**Data to examine:**
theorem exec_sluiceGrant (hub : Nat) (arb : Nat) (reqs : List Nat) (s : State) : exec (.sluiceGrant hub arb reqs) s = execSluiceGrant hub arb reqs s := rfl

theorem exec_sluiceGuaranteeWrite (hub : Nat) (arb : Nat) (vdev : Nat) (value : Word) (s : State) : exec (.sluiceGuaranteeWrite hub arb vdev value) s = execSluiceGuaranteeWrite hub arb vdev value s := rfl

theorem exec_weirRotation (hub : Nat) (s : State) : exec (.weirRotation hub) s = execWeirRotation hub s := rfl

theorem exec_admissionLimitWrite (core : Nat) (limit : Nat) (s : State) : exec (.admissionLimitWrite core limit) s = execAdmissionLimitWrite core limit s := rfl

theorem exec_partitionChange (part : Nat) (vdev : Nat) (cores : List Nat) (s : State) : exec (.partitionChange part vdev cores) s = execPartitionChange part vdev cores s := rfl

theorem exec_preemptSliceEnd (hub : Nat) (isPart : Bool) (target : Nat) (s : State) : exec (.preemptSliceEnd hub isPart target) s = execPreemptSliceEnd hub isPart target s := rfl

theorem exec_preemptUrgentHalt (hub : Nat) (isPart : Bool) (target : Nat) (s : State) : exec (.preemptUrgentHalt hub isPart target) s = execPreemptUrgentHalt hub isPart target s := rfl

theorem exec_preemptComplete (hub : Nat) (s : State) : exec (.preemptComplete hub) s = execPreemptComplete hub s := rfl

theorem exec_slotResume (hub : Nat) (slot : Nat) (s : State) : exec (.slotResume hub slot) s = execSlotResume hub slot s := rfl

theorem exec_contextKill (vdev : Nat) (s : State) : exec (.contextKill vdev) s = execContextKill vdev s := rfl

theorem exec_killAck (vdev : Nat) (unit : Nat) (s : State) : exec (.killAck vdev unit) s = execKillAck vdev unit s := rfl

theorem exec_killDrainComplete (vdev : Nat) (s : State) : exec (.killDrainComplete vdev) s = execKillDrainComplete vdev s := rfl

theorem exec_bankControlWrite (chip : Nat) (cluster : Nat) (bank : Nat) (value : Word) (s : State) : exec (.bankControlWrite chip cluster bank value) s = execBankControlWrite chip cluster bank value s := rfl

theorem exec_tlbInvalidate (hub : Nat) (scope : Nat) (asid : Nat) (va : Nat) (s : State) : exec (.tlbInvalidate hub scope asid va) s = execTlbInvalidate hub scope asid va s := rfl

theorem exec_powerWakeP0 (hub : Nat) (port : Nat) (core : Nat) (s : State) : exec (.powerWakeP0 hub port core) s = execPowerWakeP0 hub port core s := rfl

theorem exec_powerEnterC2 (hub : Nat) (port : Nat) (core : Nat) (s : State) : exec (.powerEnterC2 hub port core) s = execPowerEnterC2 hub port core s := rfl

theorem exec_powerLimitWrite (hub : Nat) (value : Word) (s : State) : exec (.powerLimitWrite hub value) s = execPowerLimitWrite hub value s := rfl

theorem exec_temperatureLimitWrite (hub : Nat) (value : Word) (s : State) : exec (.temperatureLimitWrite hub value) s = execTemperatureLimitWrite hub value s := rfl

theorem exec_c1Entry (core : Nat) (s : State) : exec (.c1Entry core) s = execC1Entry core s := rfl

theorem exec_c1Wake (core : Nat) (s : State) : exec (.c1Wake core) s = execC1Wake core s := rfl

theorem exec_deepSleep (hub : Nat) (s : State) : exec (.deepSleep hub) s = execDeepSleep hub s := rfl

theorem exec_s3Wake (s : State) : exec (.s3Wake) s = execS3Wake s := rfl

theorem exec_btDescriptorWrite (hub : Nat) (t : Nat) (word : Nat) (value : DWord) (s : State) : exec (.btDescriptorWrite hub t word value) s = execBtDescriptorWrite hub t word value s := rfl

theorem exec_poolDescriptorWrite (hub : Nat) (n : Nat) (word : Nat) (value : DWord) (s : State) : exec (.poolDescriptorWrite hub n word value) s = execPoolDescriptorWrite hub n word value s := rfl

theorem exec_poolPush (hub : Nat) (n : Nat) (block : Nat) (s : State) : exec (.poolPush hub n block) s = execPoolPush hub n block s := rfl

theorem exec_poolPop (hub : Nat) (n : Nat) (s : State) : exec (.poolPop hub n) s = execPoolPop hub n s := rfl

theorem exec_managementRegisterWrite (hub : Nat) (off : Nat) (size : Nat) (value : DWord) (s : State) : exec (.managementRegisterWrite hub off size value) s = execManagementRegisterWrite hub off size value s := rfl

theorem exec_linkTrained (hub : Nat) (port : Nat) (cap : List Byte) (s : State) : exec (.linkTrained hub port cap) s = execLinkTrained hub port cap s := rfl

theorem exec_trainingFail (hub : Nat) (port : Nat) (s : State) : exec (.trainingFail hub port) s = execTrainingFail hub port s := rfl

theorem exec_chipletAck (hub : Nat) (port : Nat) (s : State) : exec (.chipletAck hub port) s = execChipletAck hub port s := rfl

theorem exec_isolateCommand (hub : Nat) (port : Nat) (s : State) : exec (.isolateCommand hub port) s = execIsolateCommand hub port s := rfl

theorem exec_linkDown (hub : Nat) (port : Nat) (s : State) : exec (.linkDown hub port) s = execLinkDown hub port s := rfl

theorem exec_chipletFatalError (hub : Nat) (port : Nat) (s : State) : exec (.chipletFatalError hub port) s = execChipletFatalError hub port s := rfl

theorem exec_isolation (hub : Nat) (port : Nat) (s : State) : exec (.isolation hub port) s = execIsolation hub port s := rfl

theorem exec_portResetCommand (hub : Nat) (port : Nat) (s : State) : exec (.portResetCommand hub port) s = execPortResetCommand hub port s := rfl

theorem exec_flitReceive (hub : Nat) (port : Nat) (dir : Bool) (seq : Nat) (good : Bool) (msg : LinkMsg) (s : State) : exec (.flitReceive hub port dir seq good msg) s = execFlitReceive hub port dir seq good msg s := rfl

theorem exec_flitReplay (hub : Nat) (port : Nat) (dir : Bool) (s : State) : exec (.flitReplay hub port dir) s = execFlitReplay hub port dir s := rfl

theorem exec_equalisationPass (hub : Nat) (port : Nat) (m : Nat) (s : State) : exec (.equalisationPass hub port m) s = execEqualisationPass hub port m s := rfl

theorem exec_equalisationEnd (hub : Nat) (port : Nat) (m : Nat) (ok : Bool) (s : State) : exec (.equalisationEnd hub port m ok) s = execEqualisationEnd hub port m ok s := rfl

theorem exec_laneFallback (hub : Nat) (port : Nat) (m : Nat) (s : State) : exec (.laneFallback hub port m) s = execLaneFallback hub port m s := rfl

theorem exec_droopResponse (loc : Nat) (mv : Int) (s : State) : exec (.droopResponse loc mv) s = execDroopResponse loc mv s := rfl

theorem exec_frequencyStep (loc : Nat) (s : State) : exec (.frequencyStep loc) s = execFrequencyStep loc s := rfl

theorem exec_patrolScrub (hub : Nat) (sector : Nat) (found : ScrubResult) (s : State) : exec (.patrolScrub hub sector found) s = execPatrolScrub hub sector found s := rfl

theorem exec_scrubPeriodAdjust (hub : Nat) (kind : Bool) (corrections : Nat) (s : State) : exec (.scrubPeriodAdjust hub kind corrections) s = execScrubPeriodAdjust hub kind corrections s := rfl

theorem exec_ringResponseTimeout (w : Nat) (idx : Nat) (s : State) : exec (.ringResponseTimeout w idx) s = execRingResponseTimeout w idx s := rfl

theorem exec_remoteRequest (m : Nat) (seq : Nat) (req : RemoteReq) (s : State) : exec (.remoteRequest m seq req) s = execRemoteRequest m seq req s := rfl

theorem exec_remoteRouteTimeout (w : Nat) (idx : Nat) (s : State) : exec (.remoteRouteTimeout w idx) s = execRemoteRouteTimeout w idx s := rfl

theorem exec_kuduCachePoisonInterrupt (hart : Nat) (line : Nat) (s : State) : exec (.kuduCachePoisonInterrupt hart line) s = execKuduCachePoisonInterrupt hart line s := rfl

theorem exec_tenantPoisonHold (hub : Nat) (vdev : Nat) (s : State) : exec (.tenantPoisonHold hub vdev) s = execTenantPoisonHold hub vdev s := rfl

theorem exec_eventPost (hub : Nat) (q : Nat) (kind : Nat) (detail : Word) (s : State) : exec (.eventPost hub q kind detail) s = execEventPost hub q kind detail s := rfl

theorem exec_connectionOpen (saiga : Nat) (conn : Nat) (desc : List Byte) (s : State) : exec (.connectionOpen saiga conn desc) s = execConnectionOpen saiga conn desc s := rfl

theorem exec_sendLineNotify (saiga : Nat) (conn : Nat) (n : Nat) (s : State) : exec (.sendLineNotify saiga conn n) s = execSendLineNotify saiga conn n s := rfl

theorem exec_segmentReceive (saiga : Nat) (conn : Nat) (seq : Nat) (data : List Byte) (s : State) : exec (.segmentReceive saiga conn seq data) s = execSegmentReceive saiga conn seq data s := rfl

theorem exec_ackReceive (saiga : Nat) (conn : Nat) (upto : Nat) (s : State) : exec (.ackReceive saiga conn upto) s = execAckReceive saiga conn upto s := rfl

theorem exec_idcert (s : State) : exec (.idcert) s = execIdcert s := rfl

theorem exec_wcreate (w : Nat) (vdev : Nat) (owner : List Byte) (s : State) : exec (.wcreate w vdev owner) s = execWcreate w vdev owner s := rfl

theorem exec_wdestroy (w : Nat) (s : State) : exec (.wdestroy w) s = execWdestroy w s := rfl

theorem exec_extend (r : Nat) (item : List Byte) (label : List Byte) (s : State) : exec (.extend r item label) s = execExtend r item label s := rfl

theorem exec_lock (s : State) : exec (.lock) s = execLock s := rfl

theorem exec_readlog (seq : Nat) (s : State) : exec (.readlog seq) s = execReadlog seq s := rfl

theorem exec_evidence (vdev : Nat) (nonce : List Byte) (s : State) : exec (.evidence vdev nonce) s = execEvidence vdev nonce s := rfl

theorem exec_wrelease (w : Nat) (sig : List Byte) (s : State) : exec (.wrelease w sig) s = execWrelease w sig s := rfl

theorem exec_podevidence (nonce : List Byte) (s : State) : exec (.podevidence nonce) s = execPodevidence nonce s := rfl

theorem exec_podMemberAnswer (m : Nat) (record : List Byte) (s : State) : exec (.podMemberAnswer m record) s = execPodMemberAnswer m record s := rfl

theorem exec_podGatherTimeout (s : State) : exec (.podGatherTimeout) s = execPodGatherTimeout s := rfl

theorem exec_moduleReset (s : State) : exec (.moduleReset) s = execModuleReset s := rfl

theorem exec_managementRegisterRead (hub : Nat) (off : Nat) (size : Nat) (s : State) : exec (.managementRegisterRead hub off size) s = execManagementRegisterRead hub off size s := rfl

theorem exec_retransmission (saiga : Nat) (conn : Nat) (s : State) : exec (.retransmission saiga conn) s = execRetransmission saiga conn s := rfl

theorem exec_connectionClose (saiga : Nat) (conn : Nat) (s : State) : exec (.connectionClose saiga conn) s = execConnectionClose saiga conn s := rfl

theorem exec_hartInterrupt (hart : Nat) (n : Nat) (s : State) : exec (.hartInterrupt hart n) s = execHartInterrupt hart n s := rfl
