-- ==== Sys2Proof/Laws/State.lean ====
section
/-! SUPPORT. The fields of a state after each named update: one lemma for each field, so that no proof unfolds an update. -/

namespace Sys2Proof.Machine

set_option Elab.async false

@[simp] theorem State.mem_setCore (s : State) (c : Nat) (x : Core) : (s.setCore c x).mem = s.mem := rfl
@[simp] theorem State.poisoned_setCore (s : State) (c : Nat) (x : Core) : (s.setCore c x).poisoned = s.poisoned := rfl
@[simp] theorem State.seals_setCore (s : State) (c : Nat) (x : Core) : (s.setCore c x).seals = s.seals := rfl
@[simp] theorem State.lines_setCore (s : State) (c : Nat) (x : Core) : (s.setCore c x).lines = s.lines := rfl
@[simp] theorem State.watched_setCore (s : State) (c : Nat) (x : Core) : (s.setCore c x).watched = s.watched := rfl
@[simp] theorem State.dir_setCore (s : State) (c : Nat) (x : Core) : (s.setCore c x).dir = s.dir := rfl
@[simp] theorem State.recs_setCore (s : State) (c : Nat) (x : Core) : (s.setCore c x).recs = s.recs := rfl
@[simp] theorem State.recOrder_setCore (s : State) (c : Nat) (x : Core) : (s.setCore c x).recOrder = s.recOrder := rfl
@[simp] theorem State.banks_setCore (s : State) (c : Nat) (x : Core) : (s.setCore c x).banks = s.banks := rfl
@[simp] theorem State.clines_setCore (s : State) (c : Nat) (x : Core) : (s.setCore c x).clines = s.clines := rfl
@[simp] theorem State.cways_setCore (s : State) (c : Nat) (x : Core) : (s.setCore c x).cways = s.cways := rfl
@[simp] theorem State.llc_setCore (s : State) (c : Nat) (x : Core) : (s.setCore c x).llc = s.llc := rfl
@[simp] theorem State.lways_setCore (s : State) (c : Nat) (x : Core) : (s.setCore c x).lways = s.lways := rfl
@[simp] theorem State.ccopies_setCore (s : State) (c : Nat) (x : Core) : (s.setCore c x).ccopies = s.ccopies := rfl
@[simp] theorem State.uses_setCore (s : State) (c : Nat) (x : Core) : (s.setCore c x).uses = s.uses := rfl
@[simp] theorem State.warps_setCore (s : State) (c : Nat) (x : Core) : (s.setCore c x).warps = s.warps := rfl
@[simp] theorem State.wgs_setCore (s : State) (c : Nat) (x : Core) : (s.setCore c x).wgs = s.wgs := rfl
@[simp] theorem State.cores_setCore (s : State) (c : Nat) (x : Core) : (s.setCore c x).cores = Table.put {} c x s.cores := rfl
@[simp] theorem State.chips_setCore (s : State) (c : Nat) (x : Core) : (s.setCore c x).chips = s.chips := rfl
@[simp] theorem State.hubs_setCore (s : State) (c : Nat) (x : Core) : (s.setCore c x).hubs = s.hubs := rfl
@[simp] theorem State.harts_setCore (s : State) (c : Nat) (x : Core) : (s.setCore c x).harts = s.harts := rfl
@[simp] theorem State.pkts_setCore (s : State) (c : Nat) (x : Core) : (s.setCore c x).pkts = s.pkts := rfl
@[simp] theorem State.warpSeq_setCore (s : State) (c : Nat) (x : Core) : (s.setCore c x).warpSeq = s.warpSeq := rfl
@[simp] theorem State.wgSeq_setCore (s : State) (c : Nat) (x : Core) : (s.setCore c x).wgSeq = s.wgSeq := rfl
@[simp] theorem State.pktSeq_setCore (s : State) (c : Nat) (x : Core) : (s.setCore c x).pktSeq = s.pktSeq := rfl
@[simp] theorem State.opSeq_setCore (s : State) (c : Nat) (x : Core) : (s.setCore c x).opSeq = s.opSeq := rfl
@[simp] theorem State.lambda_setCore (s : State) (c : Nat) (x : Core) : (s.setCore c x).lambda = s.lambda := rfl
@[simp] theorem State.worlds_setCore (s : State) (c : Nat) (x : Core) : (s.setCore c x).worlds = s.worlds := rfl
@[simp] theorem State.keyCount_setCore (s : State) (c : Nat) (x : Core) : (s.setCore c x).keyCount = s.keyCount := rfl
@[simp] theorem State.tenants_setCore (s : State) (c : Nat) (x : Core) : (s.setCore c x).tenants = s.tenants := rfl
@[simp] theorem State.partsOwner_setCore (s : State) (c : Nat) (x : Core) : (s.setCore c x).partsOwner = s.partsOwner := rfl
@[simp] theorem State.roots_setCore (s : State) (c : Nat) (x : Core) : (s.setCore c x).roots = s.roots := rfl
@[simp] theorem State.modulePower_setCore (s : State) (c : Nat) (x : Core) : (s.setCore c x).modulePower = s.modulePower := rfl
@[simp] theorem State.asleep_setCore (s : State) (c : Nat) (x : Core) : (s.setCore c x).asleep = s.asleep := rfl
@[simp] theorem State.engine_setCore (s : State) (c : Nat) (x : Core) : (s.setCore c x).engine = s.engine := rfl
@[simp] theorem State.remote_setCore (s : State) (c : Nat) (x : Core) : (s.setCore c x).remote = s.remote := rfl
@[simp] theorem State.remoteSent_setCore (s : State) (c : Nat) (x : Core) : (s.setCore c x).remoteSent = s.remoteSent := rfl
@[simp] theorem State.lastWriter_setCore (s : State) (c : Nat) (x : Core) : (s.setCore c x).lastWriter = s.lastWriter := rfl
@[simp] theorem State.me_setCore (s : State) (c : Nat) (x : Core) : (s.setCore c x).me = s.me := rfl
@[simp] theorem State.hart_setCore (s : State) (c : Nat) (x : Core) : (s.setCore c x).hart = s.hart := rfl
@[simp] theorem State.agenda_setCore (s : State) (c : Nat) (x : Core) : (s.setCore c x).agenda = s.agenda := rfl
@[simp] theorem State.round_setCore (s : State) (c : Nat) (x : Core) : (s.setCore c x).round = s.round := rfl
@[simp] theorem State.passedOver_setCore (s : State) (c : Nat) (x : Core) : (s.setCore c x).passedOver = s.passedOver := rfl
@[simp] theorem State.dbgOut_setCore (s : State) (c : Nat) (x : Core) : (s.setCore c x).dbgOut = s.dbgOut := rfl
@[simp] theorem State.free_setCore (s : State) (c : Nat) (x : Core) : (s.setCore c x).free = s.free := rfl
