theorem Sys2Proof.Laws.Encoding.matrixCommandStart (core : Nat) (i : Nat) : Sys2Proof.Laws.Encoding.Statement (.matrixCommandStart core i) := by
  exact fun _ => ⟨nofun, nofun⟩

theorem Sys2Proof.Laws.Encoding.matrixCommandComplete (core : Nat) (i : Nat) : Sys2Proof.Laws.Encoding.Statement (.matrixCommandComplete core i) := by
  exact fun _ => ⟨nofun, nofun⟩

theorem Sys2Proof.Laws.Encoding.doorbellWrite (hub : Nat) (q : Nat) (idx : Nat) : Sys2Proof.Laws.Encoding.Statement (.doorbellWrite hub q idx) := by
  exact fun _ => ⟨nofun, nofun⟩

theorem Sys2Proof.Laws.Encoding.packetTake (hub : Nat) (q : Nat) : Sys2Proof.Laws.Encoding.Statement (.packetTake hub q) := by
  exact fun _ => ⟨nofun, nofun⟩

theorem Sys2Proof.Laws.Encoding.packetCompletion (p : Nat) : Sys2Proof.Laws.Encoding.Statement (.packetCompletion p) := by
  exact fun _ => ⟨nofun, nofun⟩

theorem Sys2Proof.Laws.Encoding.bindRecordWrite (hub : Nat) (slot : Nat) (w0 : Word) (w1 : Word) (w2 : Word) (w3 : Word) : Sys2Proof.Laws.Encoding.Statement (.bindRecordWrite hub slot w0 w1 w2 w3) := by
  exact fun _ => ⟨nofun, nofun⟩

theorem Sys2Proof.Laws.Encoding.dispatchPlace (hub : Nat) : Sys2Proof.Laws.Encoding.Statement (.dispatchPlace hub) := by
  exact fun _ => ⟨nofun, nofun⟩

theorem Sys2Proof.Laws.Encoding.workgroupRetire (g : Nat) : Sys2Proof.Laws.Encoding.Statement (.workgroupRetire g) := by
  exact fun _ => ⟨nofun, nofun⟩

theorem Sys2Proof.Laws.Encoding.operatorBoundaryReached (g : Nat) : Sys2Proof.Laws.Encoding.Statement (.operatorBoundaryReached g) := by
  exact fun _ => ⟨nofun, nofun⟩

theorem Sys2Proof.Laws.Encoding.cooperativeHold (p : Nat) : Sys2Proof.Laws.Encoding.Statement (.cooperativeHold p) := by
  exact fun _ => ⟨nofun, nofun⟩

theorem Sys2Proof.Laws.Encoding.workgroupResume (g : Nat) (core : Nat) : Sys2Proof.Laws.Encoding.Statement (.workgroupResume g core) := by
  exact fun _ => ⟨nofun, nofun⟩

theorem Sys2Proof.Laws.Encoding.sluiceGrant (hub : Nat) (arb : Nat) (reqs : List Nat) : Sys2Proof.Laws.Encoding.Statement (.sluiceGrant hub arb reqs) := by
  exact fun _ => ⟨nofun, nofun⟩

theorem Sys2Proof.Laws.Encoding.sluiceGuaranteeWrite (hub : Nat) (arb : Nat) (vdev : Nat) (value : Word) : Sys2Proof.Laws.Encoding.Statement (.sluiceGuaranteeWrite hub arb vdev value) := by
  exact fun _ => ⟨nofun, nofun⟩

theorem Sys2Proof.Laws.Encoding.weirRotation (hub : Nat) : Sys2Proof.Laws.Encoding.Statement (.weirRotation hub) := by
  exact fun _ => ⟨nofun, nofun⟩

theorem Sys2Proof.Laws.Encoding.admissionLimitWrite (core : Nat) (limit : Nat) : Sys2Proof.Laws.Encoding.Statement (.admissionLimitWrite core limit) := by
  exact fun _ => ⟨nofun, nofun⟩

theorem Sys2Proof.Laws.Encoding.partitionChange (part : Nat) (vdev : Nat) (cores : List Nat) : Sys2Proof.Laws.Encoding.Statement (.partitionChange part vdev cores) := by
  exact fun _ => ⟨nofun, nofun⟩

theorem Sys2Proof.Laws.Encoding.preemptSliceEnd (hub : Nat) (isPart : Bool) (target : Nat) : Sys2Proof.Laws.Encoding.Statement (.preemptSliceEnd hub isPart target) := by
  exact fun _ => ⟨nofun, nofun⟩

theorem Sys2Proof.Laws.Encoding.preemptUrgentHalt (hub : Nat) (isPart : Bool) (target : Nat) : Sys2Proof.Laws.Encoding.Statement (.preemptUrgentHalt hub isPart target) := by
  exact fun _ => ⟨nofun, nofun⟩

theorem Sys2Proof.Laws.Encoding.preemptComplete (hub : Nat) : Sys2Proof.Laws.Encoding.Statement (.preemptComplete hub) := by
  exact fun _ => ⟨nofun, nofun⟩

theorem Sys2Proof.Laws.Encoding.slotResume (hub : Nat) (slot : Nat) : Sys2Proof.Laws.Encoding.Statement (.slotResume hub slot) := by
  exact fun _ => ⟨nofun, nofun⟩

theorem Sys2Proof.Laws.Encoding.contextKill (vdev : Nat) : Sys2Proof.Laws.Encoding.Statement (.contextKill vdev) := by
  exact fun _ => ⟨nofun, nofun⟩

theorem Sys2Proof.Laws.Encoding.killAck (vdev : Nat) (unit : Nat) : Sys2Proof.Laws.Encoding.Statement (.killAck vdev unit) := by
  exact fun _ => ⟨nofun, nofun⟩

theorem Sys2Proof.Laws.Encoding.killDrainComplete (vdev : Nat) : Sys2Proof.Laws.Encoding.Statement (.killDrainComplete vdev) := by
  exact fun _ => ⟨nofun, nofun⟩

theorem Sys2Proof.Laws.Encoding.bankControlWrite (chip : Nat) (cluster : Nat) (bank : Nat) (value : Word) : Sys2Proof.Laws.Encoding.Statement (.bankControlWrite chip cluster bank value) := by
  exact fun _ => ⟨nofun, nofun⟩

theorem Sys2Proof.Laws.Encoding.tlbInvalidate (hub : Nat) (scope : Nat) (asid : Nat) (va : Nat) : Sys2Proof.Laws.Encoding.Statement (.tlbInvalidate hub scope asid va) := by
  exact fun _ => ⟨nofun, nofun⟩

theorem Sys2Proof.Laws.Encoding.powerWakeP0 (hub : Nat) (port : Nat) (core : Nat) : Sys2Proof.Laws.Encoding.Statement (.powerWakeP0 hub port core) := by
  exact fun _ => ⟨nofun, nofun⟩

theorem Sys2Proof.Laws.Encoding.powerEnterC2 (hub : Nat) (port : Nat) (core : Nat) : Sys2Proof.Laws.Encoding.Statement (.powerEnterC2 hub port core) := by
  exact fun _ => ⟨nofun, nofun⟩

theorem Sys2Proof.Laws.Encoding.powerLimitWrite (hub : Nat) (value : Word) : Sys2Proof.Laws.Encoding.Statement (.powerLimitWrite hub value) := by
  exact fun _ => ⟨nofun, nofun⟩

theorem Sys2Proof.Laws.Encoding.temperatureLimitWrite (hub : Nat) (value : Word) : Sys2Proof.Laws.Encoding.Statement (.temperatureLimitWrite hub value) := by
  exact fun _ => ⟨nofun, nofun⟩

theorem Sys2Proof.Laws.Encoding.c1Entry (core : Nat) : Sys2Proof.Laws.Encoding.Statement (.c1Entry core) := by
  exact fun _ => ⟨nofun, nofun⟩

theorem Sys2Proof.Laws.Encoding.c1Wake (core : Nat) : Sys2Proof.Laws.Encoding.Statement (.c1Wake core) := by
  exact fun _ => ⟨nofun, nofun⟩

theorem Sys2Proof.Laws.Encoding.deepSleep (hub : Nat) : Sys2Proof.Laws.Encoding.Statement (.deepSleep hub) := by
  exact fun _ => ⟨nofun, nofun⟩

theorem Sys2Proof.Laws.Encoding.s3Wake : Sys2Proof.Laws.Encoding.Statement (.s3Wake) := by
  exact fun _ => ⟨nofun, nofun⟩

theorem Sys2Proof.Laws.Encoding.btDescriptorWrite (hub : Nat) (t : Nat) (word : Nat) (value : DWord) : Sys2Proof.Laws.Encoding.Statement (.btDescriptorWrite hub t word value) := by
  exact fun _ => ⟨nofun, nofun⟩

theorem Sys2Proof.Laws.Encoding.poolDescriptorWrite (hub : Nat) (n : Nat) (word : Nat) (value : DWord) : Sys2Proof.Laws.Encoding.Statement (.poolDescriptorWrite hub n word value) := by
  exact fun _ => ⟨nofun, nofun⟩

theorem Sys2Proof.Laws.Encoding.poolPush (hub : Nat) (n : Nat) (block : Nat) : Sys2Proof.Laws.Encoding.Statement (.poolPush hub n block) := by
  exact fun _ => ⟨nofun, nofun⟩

**Assigned task:**
Everything from the first line of the material through the line containing "theorem exec_admissionLimitWrite (core" is to be printed exactly; lines after that are to be left out.

**Exercise response:**
theorem exec_sluiceGrant (hub : Nat) (arb : Nat) (reqs : List Nat) (s : State) : exec (.sluiceGrant hub arb reqs) s = execSluiceGrant hub arb reqs s := rfl

theorem exec_sluiceGuaranteeWrite (hub : Nat) (arb : Nat) (vdev : Nat) (value : Word) (s : State) : exec (.sluiceGuaranteeWrite hub arb vdev value) s = execSluiceGuaranteeWrite hub arb vdev value s := rfl

theorem exec_weirRotation (hub : Nat) (s : State) : exec (.weirRotation hub) s = execWeirRotation hub s := rfl

theorem exec_admissionLimitWrite (core : Nat) (limit : Nat) (s : State) : exec (.admissionLimitWrite core limit) s = execAdmissionLimitWrite core limit s := rfl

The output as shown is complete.